What you give back should be exactly the opening lines of the data, ending with the line that contains "RSP_LATENCY and every" and including it.

EXCERPTED RECORDS START

/-- R147, R50, R30: the ports' timing does not matter. Over any edges without reset at which the machine runs on, for every CMD_READY_POLICY and
RSP_LATENCY and every rate at which the host takes responses, the registers are those of the accepted words in order, and the responses
taken and still queued are those of the accepted words in order. The edges and the host's record are the model's (log 1 and log 8, DESIGN
CHOICE), and so are the two parameters' forms (log 2, DESIGN CHOICE) and a transfer at an accepting edge (log 10, DEDUCED). -/
def Obligations.PortTimingDoesNotMatter : Prop :=
  ∀ (s t : State), (∀ e ∈ s.edges, e.rst = false) → Sys2Proof.core.run s.edges.length s = .next t →
    ∃ u : State, acceptAll (acceptedWords s.edges) s = .next u ∧ SameRegs t u ∧ t.edges = [] ∧
      t.taken ++ t.rspq = u.taken ++ u.rspq ∧ (t.hostEnded → t.observation = u.taken ++ u.rspq)

/-- R60, R147: a host that holds its word through any number of edges without reset at which `cmd_ready` is low has it accepted, once, at the
first edge at which `cmd_ready` is high. The edges are the model's choice (log 1), and so is the held word's field (log 4, DESIGN CHOICE). -/
def Obligations.HeldCommandIsAcceptedWhenReady : Prop :=
  ∀ (s : State) (w : CmdWord) (stalls : List PortEdge) (e : PortEdge), s.phase ≠ .reserved →
    (s.cmdHeld = none ∨ s.cmdHeld = some w) →
    (∀ x ∈ stalls, x.rst = false ∧ x.cmdValid = true ∧ x.cmdData = w ∧ x.cmdReady = false) →
    e.rst = false → e.cmdValid = true → e.cmdData = w → e.cmdReady = true → s.edges = stalls ++ [e] →
    ∃ t u : State, Sys2Proof.core.run (stalls.length + 1) s = .next t ∧ acceptWord w s = .next u ∧ SameRegs t u ∧
      t.cmdHeld = none ∧ t.taken ++ t.rspq = u.taken ++ u.rspq

/-! ### The OPEN parameters (00_scope R8, 93_implementation_defined U3 and U4) -/

/-- R8, U3: RSP_LATENCY is an integer of 1 or more, and it is the number of clock cycles from a command's acceptance to `rsp_valid` for its
response: from a state with no response queued, whatever else is accepted and whatever the host's `rsp_ready`, `rsp_valid` is low at every
edge before that cycle and high at that one. That it is one number for all commands, counted for each queued response, is the model's choice
(log 2, DESIGN CHOICE); so is the list of edges (log 1, DESIGN CHOICE). -/
def Obligations.ResponseIsOfferedAfterLatency : Prop :=
  1 ≤ Config.rspLatency ∧
  ∀ (s t : State) (e : PortEdge) (es later : List PortEdge), s.rspq = [] → s.rspDelays = [] → e.accepts = true →
    (∀ x ∈ es, x.rst = false) → es.length + 1 ≤ Config.rspLatency → s.edges = e :: (es ++ later) →
    Sys2Proof.core.run (es.length + 1) s = .next t →
    (t.rspValid = true ↔ es.length + 1 = Config.rspLatency)

/-- R147: "a host that holds `rsp_ready` eventually receives the response". It holds for every RSP_LATENCY with no fairness assumed: the front
of RSPQ is received after its pending delay `d` and one edge more, which in a consistent state is within RSP_LATENCY edges. The delays are
the model's choice (log 2, DESIGN CHOICE), and so are the edges and the host's record (log 1 and log 8, DESIGN CHOICE). -/
def Obligations.HeldReadyReceivesResponse : Prop :=
  ∀ (s t : State) (r : Response) (q : List Response) (d : Nat) (ds : List Nat) (held later : List PortEdge),
    s.rspq = r :: q → s.rspDelays = d :: ds → held.length = d + 1 → (∀ x ∈ held, x.rst = false ∧ x.rspReady = true) →
    s.edges = held ++ later → Sys2Proof.core.run (d + 1) s = .next t →
    t.taken = s.taken ++ [r] ∧ (s.Consistent → d + 1 ≤ Config.rspLatency)

/-- R147, R8, U4: "a host that holds `cmd_valid` is eventually served". Under weak fairness of CMD_READY_POLICY, from any state with a legal
PHASE in which the host holds no other word, a word offered until it is accepted is accepted at some edge, and the run up to that edge has
its effect, once. The model assumes no fairness in its steps: it is the premise `FairCommandPort` here (log 2, DESIGN CHOICE); the edges and
the held word are the model's (log 1 and log 4, DESIGN CHOICE). -/
def Obligations.FairHostIsServed : Prop :=
  ∀ (s : State) (w : CmdWord) (es : Nat → PortEdge), s.phase ≠ .reserved → (s.cmdHeld = none ∨ s.cmdHeld = some w) →
    OffersUntilAccepted w es → FairCommandPort es →
    ∃ (n : Nat) (t u : State), (es n).accepts = true ∧ (∀ k, k < n → (es k).accepts = false) ∧
      Sys2Proof.core.run (n + 1) (s.setEdges (firstEdges es (n + 1))) = .next t ∧ acceptWord w s = .next u ∧
      SameRegs t u ∧ t.cmdHeld = none ∧ t.edges = [] ∧ t.taken ++ t.rspq = u.taken ++ u.rspq
end

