-- ==== Sys2Proof/Laws/State.lean ====
section
/-!
SUPPORT. What each named update of State does to each field: one lemma a field, so that no later proof unfolds a record update.
-/

namespace Sys2Proof.Machine

@[simp] theorem State.setSums_sumA (s : State) (a b : Half) : (s.setSums a b).sumA = a := rfl
@[simp] theorem State.setSums_sumB (s : State) (a b : Half) : (s.setSums a b).sumB = b := rfl
@[simp] theorem State.setSums_rem (s : State) (a b : Half) : (s.setSums a b).rem = s.rem := rfl
@[simp] theorem State.setSums_phase (s : State) (a b : Half) : (s.setSums a b).phase = s.phase := rfl
@[simp] theorem State.setSums_err (s : State) (a b : Half) : (s.setSums a b).err = s.err := rfl
@[simp] theorem State.setSums_rspq (s : State) (a b : Half) : (s.setSums a b).rspq = s.rspq := rfl
@[simp] theorem State.setSums_rspDelays (s : State) (a b : Half) : (s.setSums a b).rspDelays = s.rspDelays := rfl
@[simp] theorem State.setSums_cmdHeld (s : State) (a b : Half) : (s.setSums a b).cmdHeld = s.cmdHeld := rfl
@[simp] theorem State.setSums_edges (s : State) (a b : Half) : (s.setSums a b).edges = s.edges := rfl
@[simp] theorem State.setSums_taken (s : State) (a b : Half) : (s.setSums a b).taken = s.taken := rfl

@[simp] theorem State.setRem_sumA (s : State) (r : Word) : (s.setRem r).sumA = s.sumA := rfl
@[simp] theorem State.setRem_sumB (s : State) (r : Word) : (s.setRem r).sumB = s.sumB := rfl
@[simp] theorem State.setRem_rem (s : State) (r : Word) : (s.setRem r).rem = r := rfl
@[simp] theorem State.setRem_phase (s : State) (r : Word) : (s.setRem r).phase = s.phase := rfl
@[simp] theorem State.setRem_err (s : State) (r : Word) : (s.setRem r).err = s.err := rfl
@[simp] theorem State.setRem_rspq (s : State) (r : Word) : (s.setRem r).rspq = s.rspq := rfl
@[simp] theorem State.setRem_rspDelays (s : State) (r : Word) : (s.setRem r).rspDelays = s.rspDelays := rfl
@[simp] theorem State.setRem_cmdHeld (s : State) (r : Word) : (s.setRem r).cmdHeld = s.cmdHeld := rfl
@[simp] theorem State.setRem_edges (s : State) (r : Word) : (s.setRem r).edges = s.edges := rfl
@[simp] theorem State.setRem_taken (s : State) (r : Word) : (s.setRem r).taken = s.taken := rfl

EXCERPTED RECORDS END

◆ **RESPONSE TO THE TASK**:
/-- R147, R50, R30: the ports' timing does not matter. Over any edges without reset at which the machine runs on, for every CMD_READY_POLICY and
RSP_LATENCY and every rate at which the host takes responses, the registers are those of the accepted words in order, and the responses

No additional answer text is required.